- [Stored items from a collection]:
^^^^^^^^^^^^^^^^

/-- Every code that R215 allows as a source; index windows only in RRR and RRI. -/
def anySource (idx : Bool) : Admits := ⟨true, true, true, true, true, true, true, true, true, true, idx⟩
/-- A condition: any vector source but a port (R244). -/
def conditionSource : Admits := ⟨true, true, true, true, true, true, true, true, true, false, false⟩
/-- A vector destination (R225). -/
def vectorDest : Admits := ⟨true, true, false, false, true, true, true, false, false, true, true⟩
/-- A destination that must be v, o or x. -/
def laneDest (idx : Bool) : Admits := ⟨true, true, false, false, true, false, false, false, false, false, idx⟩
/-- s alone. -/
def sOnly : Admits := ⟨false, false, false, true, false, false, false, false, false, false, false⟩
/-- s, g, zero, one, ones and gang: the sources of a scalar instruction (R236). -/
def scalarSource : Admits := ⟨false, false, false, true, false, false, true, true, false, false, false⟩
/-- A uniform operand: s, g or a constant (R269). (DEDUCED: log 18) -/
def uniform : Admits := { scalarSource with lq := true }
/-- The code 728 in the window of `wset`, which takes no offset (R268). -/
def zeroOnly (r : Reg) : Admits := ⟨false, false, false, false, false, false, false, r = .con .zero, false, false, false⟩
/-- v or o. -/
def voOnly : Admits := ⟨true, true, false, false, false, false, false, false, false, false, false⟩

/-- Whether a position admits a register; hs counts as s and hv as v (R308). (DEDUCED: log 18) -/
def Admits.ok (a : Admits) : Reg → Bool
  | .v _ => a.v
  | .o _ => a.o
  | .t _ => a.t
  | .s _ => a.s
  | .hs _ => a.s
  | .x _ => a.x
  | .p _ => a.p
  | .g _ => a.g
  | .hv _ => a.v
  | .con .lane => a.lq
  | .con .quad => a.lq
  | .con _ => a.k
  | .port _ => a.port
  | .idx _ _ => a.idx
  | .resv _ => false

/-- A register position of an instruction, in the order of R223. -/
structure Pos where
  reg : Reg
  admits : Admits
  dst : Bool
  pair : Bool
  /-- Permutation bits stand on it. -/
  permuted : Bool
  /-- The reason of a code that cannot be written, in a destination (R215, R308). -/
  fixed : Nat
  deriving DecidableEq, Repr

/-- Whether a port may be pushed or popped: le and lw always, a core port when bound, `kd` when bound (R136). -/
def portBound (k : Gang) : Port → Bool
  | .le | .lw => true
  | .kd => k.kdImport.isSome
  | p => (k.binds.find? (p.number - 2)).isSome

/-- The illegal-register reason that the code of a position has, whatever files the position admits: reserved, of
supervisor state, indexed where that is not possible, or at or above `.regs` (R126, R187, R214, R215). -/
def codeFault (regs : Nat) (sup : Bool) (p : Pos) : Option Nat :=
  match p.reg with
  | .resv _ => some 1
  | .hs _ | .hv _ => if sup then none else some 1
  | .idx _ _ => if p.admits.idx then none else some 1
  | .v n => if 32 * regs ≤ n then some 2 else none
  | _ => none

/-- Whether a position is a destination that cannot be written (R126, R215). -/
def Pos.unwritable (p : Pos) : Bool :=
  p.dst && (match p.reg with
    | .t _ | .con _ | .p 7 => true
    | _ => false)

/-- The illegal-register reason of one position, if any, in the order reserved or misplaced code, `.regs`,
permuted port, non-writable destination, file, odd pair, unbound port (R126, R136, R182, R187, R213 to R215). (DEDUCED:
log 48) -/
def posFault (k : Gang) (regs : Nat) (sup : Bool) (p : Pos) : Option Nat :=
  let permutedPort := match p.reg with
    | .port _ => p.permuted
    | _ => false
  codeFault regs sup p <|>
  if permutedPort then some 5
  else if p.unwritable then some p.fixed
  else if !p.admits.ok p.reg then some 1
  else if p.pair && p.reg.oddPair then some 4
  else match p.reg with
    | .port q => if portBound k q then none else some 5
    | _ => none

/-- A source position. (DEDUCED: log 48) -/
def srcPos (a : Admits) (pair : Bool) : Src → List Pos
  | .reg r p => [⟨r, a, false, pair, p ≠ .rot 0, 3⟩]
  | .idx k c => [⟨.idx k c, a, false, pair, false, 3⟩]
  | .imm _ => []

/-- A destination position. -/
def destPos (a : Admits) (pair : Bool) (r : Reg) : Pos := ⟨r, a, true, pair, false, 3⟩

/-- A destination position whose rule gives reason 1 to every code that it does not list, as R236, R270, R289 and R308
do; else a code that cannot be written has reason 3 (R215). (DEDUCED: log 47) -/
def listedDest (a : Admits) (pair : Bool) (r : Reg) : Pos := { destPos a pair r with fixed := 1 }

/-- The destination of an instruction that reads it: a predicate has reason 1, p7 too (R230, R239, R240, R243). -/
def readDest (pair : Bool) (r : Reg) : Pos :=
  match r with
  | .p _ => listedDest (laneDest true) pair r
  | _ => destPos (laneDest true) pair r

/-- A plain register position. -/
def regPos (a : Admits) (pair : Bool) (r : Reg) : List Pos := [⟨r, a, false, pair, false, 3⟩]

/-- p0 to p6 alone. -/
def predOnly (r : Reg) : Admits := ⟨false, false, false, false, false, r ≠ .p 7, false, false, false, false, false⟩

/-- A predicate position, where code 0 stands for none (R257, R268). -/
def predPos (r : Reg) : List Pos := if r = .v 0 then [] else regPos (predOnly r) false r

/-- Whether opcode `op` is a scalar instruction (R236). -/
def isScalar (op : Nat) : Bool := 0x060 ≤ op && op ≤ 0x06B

^^^^^^^^^^^^^^^^

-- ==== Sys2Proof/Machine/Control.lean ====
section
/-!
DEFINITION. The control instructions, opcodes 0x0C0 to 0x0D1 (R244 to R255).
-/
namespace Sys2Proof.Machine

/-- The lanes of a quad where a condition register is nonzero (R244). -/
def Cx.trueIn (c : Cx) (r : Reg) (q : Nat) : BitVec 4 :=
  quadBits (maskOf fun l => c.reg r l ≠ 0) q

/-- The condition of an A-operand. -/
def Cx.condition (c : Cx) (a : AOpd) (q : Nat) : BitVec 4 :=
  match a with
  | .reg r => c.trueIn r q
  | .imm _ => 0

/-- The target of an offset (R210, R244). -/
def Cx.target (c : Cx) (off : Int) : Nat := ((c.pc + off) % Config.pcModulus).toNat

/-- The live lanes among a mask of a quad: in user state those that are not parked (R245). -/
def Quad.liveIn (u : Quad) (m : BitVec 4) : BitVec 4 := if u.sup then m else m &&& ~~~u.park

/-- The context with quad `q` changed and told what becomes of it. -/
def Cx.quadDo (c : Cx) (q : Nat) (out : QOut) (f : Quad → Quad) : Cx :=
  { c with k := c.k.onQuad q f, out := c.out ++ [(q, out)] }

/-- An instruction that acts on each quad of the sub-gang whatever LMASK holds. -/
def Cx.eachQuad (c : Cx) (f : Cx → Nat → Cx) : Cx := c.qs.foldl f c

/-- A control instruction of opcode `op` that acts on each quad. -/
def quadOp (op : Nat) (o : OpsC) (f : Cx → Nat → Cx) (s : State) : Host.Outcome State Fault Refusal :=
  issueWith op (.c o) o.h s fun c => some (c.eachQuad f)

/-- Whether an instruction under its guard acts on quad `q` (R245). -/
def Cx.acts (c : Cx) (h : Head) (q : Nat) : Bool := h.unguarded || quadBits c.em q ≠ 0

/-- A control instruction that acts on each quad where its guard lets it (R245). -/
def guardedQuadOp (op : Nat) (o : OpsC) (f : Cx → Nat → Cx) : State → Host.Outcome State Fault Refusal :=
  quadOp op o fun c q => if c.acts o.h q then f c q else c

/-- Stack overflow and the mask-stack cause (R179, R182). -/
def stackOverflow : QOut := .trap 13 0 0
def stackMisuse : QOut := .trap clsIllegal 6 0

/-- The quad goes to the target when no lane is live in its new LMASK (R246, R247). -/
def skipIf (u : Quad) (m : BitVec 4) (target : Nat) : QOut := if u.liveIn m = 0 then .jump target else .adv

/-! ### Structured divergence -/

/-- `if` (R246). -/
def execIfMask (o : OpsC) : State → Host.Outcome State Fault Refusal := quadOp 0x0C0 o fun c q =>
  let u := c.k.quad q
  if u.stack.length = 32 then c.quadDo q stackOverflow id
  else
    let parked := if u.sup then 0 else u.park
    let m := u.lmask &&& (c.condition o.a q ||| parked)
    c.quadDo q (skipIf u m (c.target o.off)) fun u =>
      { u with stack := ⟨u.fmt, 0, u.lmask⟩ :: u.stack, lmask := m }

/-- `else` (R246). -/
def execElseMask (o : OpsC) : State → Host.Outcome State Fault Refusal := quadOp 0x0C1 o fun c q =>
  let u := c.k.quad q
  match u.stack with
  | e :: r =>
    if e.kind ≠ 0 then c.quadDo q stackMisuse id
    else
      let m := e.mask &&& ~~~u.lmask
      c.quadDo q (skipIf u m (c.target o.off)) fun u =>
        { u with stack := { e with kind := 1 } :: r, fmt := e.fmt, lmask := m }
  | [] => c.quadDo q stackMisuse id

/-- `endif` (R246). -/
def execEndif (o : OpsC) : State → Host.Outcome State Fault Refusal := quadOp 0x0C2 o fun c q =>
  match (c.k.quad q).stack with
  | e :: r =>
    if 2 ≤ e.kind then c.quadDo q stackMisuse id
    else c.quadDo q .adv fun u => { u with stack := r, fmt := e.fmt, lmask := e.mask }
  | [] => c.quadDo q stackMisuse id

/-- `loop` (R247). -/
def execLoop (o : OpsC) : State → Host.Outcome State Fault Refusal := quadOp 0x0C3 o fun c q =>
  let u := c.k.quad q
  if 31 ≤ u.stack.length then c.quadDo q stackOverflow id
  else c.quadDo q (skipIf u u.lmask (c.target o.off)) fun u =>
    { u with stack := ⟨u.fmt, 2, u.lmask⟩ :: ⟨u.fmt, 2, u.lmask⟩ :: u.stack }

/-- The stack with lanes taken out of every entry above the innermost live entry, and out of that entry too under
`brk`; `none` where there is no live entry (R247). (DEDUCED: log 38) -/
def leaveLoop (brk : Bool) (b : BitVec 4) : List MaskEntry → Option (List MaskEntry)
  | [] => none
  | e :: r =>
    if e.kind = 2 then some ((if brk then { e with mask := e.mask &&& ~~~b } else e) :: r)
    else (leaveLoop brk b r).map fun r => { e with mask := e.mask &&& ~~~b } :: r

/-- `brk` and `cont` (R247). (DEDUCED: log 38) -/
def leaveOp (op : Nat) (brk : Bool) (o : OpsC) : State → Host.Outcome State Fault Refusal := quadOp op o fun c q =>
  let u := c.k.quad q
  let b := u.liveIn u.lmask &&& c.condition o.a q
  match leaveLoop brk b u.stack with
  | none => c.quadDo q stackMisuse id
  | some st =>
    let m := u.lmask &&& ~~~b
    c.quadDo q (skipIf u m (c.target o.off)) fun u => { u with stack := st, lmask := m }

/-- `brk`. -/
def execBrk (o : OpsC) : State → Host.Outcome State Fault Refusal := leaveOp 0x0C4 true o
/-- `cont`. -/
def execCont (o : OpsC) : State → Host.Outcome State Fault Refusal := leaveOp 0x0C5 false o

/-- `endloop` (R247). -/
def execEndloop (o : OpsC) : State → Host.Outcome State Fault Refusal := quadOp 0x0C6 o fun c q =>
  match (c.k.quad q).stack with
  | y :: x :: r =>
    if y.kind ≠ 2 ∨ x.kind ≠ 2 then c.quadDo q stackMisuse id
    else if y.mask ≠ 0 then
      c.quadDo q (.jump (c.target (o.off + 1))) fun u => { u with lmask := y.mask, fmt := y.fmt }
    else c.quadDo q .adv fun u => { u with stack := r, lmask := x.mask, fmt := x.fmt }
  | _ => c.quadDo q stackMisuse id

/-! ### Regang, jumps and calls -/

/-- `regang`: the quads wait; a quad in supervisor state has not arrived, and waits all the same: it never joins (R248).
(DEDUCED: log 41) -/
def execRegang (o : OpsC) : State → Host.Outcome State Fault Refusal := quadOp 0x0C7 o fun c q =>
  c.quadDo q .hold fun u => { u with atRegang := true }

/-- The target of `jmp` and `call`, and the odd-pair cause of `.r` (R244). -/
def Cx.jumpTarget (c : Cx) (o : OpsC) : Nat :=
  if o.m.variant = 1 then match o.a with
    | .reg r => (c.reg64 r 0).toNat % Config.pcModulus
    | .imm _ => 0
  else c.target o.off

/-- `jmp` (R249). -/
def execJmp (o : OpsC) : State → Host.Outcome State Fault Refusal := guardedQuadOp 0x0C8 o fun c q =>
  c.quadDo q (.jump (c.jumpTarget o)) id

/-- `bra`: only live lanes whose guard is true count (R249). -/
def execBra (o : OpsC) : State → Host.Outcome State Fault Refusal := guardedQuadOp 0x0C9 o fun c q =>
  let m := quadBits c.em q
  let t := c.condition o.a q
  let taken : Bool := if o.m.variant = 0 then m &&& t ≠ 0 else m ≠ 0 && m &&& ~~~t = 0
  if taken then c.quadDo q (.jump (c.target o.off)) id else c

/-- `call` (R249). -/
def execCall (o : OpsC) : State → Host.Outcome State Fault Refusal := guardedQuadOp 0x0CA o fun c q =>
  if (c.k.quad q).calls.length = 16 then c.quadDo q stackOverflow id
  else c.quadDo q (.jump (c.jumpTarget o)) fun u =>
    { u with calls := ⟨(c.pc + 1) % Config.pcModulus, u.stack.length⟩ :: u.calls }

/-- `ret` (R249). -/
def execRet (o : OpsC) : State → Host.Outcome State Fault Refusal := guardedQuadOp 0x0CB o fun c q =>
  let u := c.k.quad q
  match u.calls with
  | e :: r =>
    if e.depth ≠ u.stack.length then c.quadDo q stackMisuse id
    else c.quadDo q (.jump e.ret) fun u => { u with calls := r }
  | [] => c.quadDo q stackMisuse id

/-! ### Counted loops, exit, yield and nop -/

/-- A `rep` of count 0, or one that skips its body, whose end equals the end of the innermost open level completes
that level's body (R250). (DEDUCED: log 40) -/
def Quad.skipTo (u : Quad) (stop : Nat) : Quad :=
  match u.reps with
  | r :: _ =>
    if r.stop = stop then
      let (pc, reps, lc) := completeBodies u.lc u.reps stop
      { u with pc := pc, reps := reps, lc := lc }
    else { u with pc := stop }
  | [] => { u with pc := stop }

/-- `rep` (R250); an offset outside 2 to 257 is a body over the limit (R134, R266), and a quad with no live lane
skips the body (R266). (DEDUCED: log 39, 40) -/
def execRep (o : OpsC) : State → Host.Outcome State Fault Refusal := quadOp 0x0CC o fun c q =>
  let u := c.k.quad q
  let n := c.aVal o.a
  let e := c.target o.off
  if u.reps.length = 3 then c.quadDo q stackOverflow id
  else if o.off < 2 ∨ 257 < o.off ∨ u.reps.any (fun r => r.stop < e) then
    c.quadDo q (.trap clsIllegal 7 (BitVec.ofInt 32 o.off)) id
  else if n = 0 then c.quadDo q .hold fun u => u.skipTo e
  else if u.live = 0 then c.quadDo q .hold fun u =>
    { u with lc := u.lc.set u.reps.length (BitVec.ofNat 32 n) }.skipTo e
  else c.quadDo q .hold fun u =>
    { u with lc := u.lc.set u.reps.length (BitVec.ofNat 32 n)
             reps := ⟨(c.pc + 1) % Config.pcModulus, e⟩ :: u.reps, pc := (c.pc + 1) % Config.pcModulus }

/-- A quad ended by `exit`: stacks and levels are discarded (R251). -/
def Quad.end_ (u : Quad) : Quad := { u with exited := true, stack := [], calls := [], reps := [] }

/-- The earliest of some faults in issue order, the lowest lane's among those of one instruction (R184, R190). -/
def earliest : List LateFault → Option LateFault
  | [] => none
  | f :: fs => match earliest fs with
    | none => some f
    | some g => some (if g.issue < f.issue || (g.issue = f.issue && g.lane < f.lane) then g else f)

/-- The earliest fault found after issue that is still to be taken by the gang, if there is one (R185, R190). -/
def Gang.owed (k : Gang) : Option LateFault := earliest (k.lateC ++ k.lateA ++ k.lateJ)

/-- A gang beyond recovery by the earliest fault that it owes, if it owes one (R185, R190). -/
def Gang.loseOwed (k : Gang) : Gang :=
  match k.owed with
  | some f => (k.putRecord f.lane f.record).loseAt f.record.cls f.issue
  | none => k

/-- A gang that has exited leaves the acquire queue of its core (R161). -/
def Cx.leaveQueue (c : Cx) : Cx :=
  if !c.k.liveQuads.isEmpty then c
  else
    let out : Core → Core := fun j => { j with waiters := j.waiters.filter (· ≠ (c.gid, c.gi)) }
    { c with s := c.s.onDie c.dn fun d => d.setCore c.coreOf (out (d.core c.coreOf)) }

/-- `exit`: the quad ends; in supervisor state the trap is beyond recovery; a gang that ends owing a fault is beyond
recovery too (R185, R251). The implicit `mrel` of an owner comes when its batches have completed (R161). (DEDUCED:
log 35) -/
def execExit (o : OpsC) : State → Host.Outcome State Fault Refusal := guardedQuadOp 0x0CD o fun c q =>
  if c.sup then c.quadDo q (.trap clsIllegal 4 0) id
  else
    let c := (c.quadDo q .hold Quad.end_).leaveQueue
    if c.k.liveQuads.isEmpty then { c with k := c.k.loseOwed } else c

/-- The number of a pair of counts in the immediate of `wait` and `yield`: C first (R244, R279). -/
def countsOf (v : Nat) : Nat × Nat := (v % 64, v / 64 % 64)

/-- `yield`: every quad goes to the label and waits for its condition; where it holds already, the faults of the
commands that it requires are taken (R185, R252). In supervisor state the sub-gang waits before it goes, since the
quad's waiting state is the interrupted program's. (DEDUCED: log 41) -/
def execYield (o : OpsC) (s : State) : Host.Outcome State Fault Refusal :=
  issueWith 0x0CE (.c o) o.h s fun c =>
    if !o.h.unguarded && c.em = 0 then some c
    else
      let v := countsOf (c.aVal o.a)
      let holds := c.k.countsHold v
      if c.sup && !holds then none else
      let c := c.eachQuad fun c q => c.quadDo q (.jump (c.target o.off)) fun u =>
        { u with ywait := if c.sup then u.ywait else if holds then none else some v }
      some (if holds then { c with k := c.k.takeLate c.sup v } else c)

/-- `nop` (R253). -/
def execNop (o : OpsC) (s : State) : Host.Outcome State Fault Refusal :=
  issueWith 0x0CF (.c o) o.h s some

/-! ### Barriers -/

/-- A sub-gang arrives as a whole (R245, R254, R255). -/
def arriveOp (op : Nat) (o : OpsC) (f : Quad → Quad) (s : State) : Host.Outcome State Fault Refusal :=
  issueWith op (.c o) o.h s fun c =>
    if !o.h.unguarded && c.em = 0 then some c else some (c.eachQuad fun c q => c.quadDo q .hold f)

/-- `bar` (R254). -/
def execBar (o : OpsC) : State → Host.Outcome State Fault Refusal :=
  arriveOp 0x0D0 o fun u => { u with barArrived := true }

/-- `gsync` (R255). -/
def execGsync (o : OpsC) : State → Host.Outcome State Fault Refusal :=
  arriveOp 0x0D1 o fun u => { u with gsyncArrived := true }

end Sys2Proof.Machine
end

^^^^^^^^^^^^^^^^

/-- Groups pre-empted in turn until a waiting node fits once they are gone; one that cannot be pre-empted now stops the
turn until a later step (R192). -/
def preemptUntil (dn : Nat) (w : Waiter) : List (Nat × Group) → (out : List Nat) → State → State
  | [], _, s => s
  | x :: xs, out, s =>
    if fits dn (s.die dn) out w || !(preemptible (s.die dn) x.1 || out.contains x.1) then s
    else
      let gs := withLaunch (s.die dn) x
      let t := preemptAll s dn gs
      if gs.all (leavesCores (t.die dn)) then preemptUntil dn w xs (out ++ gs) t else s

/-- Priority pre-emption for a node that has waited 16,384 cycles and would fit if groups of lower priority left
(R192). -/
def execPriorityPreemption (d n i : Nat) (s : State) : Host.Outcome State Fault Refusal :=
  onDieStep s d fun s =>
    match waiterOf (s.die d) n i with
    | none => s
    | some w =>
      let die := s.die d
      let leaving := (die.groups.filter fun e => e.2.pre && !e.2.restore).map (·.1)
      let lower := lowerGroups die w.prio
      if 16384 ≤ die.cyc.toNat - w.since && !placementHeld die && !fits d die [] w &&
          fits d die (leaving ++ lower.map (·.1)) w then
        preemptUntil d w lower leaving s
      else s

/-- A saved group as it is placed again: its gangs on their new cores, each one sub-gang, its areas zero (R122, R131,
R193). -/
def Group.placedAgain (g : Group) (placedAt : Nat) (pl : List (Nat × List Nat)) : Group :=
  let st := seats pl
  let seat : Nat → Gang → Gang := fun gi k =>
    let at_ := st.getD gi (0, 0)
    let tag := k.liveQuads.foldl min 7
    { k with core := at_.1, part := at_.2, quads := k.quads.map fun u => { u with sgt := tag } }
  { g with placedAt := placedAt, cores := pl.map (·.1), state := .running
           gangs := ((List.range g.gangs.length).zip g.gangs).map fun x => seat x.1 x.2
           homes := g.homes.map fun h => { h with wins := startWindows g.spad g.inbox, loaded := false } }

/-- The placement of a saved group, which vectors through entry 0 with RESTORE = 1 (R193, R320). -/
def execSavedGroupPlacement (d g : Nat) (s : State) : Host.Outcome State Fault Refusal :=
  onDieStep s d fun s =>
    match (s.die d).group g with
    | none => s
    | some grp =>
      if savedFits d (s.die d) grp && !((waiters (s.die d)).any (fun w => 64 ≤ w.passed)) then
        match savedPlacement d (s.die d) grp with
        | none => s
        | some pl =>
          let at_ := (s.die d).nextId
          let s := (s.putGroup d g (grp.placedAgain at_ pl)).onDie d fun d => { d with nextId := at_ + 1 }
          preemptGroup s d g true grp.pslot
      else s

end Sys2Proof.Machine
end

^^^^^^^^^^^^^^^^

- [ABOUT THIS TASK]: From the data above, work out how many lines hold "placedAt". Answer with the number alone.

- [SOLUTION TO THE EXERCISE]: 2